Many people have questions about various aspects of their pet’s surgery, and we hope this information will help. It also explains the decisions you will need to make before your pet’s upcoming surgery.
Is the anesthetic safe for my pet?
Today’s modern anesthetic monitors have made surgery much safer than in the past. Here at Advanced Pet Care Clinic, we do a thorough physical exam on your pet before administering anesthetics, to ensure that a fever or other illness won’t be a problem. We also adjust the amount and type of anesthetic used depending on the health of your pet. The handout on anesthesia explains this in greater detail.
Pre-anesthetic blood testing is important in reducing the risk of anesthesia. Every pet needs blood testing before surgery to ensure that the liver and kidneys can handle the anesthetic. Even apparently healthy animals can have serious organ system problems that cannot be detected without blood testing. If there is a problem, it is much better to find it before it causes anesthetic or surgical complications. Animals that have minor dysfunction will handle the anesthetic better if they receive IV fluids during surgery. All patients that undergo anesthesia lasting longer than a few minutes receive IV fluids while under anesthesia. If serious problems are detected, surgery can be postponed until the problem is corrected.
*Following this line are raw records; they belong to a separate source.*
/-- A halo body being sent (R500 to R502). -/
structure HaloTx where
  id : Nat
  /-- The body of side YHI. -/
  hi : Bool
  dst : Nat
  stripe : Nat
  body : List Byte
  next : Nat
  sent : Nat
  lastAdv : Nat
  tmos : Nat
  active : Bool
  /-- Blocks sent at least once: one sent again counts in KOR_HALO_RETX. -/
  top : Nat
  deriving DecidableEq, Repr

/-- A halo slot in use (R503 to R505). -/
structure HaloSlot where
  slot : Nat
  src : Nat
  id : Nat
  nblk : Nat
  /-- Bytes of the last block's length, kept with the blocks held. -/
  have_ : List Nat
  lastLen : Nat
  accepted : Bool
  /-- Stripe identities that took the body. -/
  takers : List Nat
  /-- The header of an accepted body, its first 64 bytes (R500). -/
  head : List Byte
  deriving DecidableEq, Repr

/-- A PTP stamp (R493, R512). -/
structure PtpStamp where
  typ : Nat
  seqId : Nat
  sec : Nat
  ns : Nat
  fr : Nat
  deriving DecidableEq, Repr

/-- The ring, machine time's servo and the time edges. -/
structure Kor where
  seq : Nat
  haloId : Nat
  dups : SMap DupWin
  ins : SMap RingIn
  tseq : Nat
  disc : Option Disc
  /-- A discovery is owed since this time (R477). -/
  discDue : Option Nat
  mastersSeen : Bool
  /-- The ring-A order of the last result adopted. -/
  order : List TopoEntry
  /-- Last SYNC accepted on each ring. -/
  lastSync : SMap Nat
  isum : Int
  inWin : Nat
  outWin : Nat
  /-- A SYNC has been taken by the servo since the reset (R487). -/
  stepped : Bool
  /-- The instant of the last SYNC of the master (R483). -/
  lastOwn : Option Nat
  /-- The transmitters of the two rings. -/
  outs : SMap RingOut
  held : Option HeldLaunch
  haloTx : List HaloTx
  slots : List HaloSlot
  /-- (source, HALO_ID) of bodies accepted. -/
  haloDone : List (Nat × Nat)
  lastEdge : Option Nat
  setArmed : Bool
  ptpRx : List PtpStamp
  ptpTx : List PtpStamp
  /-- Mail delivered to J6: port and data. -/
  mail : List (Nat × List Byte)
  deriving DecidableEq, Repr

/-! ## Porter, MSI-X (chapter 13) -/

/-- A descriptor as read (R526). -/
structure Desc where
  addr : Nat
  host : Nat
  arg : Nat
  len64 : Nat
  kind : Nat
  irq : Bool
  layer : Nat
  ctlRaw : Nat
  deriving DecidableEq, Repr

/-- What a channel in RUN is waiting for (R528). -/
inductive ChPh where
  | none
  /-- A descriptor read; counted is false for a read of a parked descriptor. -/
  | rdDesc (addr : Nat)
  /-- A read of the LINK word of the descriptor at addr. -/
  | rdLink (addr : Nat)
  /-- The transfer of the descriptor. -/
  | move (d : Desc)
  /-- The fetch of a Lueth segment: fetches made. -/
  | lueth (d : Desc) (tries : Nat)
  /-- The segment's check is done: code, cause, tries. -/
  | checked (d : Desc) (code cause tries : Nat)
  deriving DecidableEq, Repr

/-- A Porter channel beyond its registers. -/
structure Chan where
  ph : ChPh
  /-- Descriptors read since the last doorbell (R539). -/
  count : Nat
  /-- The descriptor parked at. -/
  parked : Nat
  /-- The bursts of the transfer that the arbiter has not granted yet: offset and length (R524). -/
  todo : List (Nat × Nat)
  /-- Since when the channel has waited for its present read or transfer (R540). -/
  since : Nat
  deriving DecidableEq, Repr

/-- Porter and the host link. -/
structure Porter where
  ch : SMap Chan
  /-- The channel granted last at each level (R525). -/
  last : SMap Nat
  /-- Width and speed of the link's first training. -/
  first : Option (Nat × Nat)
  /-- Frames received on MGMT and passed to J6. -/
  frames : List (List Byte)
  /-- Event pulses sent to the Compositor and to Gauger (R523). -/
  pulseCmp : Nat
  pulseGau : Nat
  deriving DecidableEq, Repr

/-- MSI-X state (R516, R517, R522): table words by index, PBA, enable and function mask. -/
structure MsixSt where
  tbl : SMap Nat
  pba : Nat
  enable : Bool
  fmask : Bool
  deriving DecidableEq, Repr

/-! ## Loupe and Gauger (chapter 14) -/

/-- A frame being received or waiting for its record (R554 to R558). -/
structure VFrame where
  fn : Nat
  sensorFn : Nat
  slot : Nat
  /-- Machine time in ns at Frame Start and at close. -/
  tFs : Nat
  tFe : Nat
  /-- Instant of the Frame Start. -/
  at_ : Nat
  dropped : Bool
  lastPkt : Nat
  /-- Received lines, oldest first: raw pixels. -/
  lines : List (List Nat)
  marks : Nat
  crcErr : Nat
  eccErr : Nat
  tag : Nat
  /-- The context's registers as they apply to the frame (R15). -/
  cfg : Regs
  defMap : List (Nat × Nat)
  /-- The shading grid, the metrology block and the registration block with its template, where they passed. -/
  lsc : Option (List Byte)
  met : Option (List Byte)
  reg : Option (List Byte)
  deriving DecidableEq, Repr
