/-- Core j writes its record (R616): codes below 0x8000 are ignored. -/
def State.dbkGo (s : State) (j : Nat) : State :=
  let code := s.get (F.DBK_WR_CODE_CODE j)
  if code < 0x8000 then s
  else s.dbkNow code (0x80 + j) (s.get (F.DBK_WR_ARG j 0)) (s.get (F.DBK_WR_ARG j 1)) (s.get (F.DBK_WR_ARG j 2))

/-- DBK_GO (R616): HOST writes are ignored. -/
def execDbkGo (m : Fin 9) (j : Fin 8) (s : State) : Host.Outcome State Fault Refusal :=
  .next (s.regOp m (F.DBK_WR_GO_GO j.val).off (fun s => if m = 0 then s else s.dbkGo j))

end Sys2Proof.Machine
end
Should I feed and give my pet his medication before surgery?
It is important that surgery be done on an empty stomach to reduce the risk of vomiting during and after anesthesia. You will need to withhold food for at least 8 to 10 hours before surgery. Patients can have access to water until the morning of surgery. Check with Dr. about the type of medication your pet is taking to see if it should be administered the day of surgery.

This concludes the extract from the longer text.